■ **Task to complete**:
The lines from the start of the data through the line with "(nextOf (stepWord 0x5130 (reg 1 9 (reg 3 8" are to be returned verbatim; all later lines are to be omitted.

■ **Task material**:
/-- R76: data words, and their neighbours that are instructions. -/
theorem test_decode_data_words :
    decode 0x51#8 0x21#8 = .data 0x51#8 0x21#8 ∧ decode 0x80#8 0x18#8 = .data 0x80#8 0x18#8 ∧
    decode 0x91#8 0x21#8 = .data 0x91#8 0x21#8 ∧ decode 0xE0#8 0x00#8 = .data 0xE0#8 0x00#8 ∧
    decode 0xF0#8 0xFF#8 = .data 0xF0#8 0xFF#8 ∧ decode 0x80#8 0x1E#8 = .op (.shiftLeft 0 1) := by decide

/-- The first byte in memory is the high byte (R52, R71). -/
theorem test_decode_byte_order : decode 0x12#8 0x34#8 = .op (.goto 0x234#12) := by decide

/-! ### Control transfer -/

/-- CT1. -/
theorem test_call : (nextOf (stepWord 0x0123 State.reset)).map (fun t => (t.pc, t.stack)) = some (0x202#16, []) := by decide

/-- CT4. -/
theorem test_return_pops : (nextOf (exec .ret (setStack [0x200#16, 0x250#16] (setPc 0x300#16 State.reset)))).map
    (fun t => (t.pc, t.stack)) = some (0x252#16, [0x200#16]) := by decide

/-- CT5, S8. -/
theorem test_return_empty : (nextOf (stepWord 0x00EE State.reset)).map (fun t => (t.pc, t.stack, t.ports.diag)) =
    some (0x202#16, [], some (.emptyReturn 0x200#16)) := by decide

/-- CT6. -/
theorem test_goto : (nextOf (stepWord 0x1ABC State.reset)).map (·.pc) = some 0xABC#16 := by decide

/-- CT8. -/
theorem test_callFunction : (nextOf (stepWord 0x2ABC State.reset)).map (fun t => (t.pc, t.stack)) =
    some (0xABC#16, [0x200#16]) := by decide

/-- CT10. -/
theorem test_callFunction_full : (nextOf (stepWord 0x2300 (deep 24))).map (fun t => (t.pc, t.stack.length, t.fault)) =
    some (0x200#16, 24, { valid := true, cause := .stackOverflow, pc := 0x200#16, info := 0x300#16 }) := by decide

/-- CT11, CT12. -/
theorem test_skipEq : (nextOf (stepWord 0x3207 (reg 2 7 State.reset))).map (·.pc) = some 0x204#16 ∧
    (nextOf (stepWord 0x3207 (reg 2 6 State.reset))).map (·.pc) = some 0x202#16 := by decide

/-- CT13, CT14. -/
theorem test_skipNEq : (nextOf (stepWord 0x4207 (reg 2 7 State.reset))).map (·.pc) = some 0x202#16 ∧
    (nextOf (stepWord 0x4207 (reg 2 6 State.reset))).map (·.pc) = some 0x204#16 := by decide

/-- CT15, CT16. -/
theorem test_skipEqReg : (nextOf (stepWord 0x5130 (reg 1 9 (reg 3 9 State.reset)))).map (·.pc) = some 0x204#16 ∧
    (nextOf (stepWord 0x5130 (reg 1 9 (reg 3 8 State.reset)))).map (·.pc) = some 0x202#16 := by decide

/-- CT18, CT19. -/
theorem test_skipNEqReg : (nextOf (stepWord 0x9130 (reg 1 9 (reg 3 8 State.reset)))).map (·.pc) = some 0x204#16 ∧
    (nextOf (stepWord 0x9110 (reg 1 9 State.reset))).map (·.pc) = some 0x202#16 := by decide

/-- CT20. -/
theorem test_jumpOffset : (nextOf (stepWord 0xB123 (setAr 0x300#16 (reg 0 4 State.reset)))).map (·.pc) = some 0x304#16 := by decide

/-- CT21. -/
theorem test_jumpOffset_wraps :
    (nextOf (stepWord 0xB000 (setAr 0xFFFF#16 (reg 0 3 State.reset)))).map (·.pc) = some 0x0002#16 := by decide

/-! ### Register file and ALU -/

/-- AL1. -/
theorem test_set : seen 0 (stepWord 0x602A State.reset) = some (0x2A#8, 0#8, 0x202#16) := by decide

/-- AL3. -/
theorem test_addAssign : seen 3 (stepWord 0x7320 (reg 3 0xF0 State.reset)) = some (0x10#8, 0#8, 0x202#16) := by decide

/-- AL5. -/
theorem test_addAssign_legacy :
    seen 3 (exec (.addAssign 3 0x20#8) (setLegacy { hardwareLegacy with addAssign := true } (reg 3 0xF0 State.reset))) =
      some (0x23#8, 0#8, 0x202#16) := by decide

/-- AL6. -/
theorem test_copy : seen 1 (stepWord 0x8150 (reg 5 0x42 State.reset)) = some (0x42#8, 0#8, 0x202#16) := by decide

/-- AL7: the flag register keeps its value. -/
theorem test_or : seen 0 (stepWord 0x8011 (reg 0 0xF0 (reg 1 0x0F (reg 15 1 State.reset)))) =
    some (0xFF#8, 1#8, 0x202#16) := by decide

/-- AL8. -/
theorem test_and : seen 0 (stepWord 0x8012 (reg 0 0xF0 (reg 1 0x3C State.reset))) = some (0x30#8, 0#8, 0x202#16) := by decide

/-- AL9. -/
theorem test_xor : seen 0 (stepWord 0x8013 (reg 0 0xF0 (reg 1 0x3C State.reset))) = some (0xCC#8, 0#8, 0x202#16) := by decide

■ **Solution**:
/-- R76: data words, and their neighbours that are instructions. -/
theorem test_decode_data_words :
    decode 0x51#8 0x21#8 = .data 0x51#8 0x21#8 ∧ decode 0x80#8 0x18#8 = .data 0x80#8 0x18#8 ∧
    decode 0x91#8 0x21#8 = .data 0x91#8 0x21#8 ∧ decode 0xE0#8 0x00#8 = .data 0xE0#8 0x00#8 ∧
    decode 0xF0#8 0xFF#8 = .data 0xF0#8 0xFF#8 ∧ decode 0x80#8 0x1E#8 = .op (.shiftLeft 0 1) := by decide

/-- The first byte in memory is the high byte (R52, R71). -/
theorem test_decode_byte_order : decode 0x12#8 0x34#8 = .op (.goto 0x234#12) := by decide

/-! ### Control transfer -/

/-- CT1. -/
theorem test_call : (nextOf (stepWord 0x0123 State.reset)).map (fun t => (t.pc, t.stack)) = some (0x202#16, []) := by decide

/-- CT4. -/
theorem test_return_pops : (nextOf (exec .ret (setStack [0x200#16, 0x250#16] (setPc 0x300#16 State.reset)))).map
    (fun t => (t.pc, t.stack)) = some (0x252#16, [0x200#16]) := by decide

/-- CT5, S8. -/
theorem test_return_empty : (nextOf (stepWord 0x00EE State.reset)).map (fun t => (t.pc, t.stack, t.ports.diag)) =
    some (0x202#16, [], some (.emptyReturn 0x200#16)) := by decide

/-- CT6. -/
theorem test_goto : (nextOf (stepWord 0x1ABC State.reset)).map (·.pc) = some 0xABC#16 := by decide

/-- CT8. -/
theorem test_callFunction : (nextOf (stepWord 0x2ABC State.reset)).map (fun t => (t.pc, t.stack)) =
    some (0xABC#16, [0x200#16]) := by decide

/-- CT10. -/
theorem test_callFunction_full : (nextOf (stepWord 0x2300 (deep 24))).map (fun t => (t.pc, t.stack.length, t.fault)) =
    some (0x200#16, 24, { valid := true, cause := .stackOverflow, pc := 0x200#16, info := 0x300#16 }) := by decide

/-- CT11, CT12. -/
theorem test_skipEq : (nextOf (stepWord 0x3207 (reg 2 7 State.reset))).map (·.pc) = some 0x204#16 ∧
    (nextOf (stepWord 0x3207 (reg 2 6 State.reset))).map (·.pc) = some 0x202#16 := by decide

/-- CT13, CT14. -/
theorem test_skipNEq : (nextOf (stepWord 0x4207 (reg 2 7 State.reset))).map (·.pc) = some 0x202#16 ∧
    (nextOf (stepWord 0x4207 (reg 2 6 State.reset))).map (·.pc) = some 0x204#16 := by decide

/-- CT15, CT16. -/
theorem test_skipEqReg : (nextOf (stepWord 0x5130 (reg 1 9 (reg 3 9 State.reset)))).map (·.pc) = some 0x204#16 ∧
    (nextOf (stepWord 0x5130 (reg 1 9 (reg 3 8 State.reset)))).map (·.pc) = some 0x202#16 := by decide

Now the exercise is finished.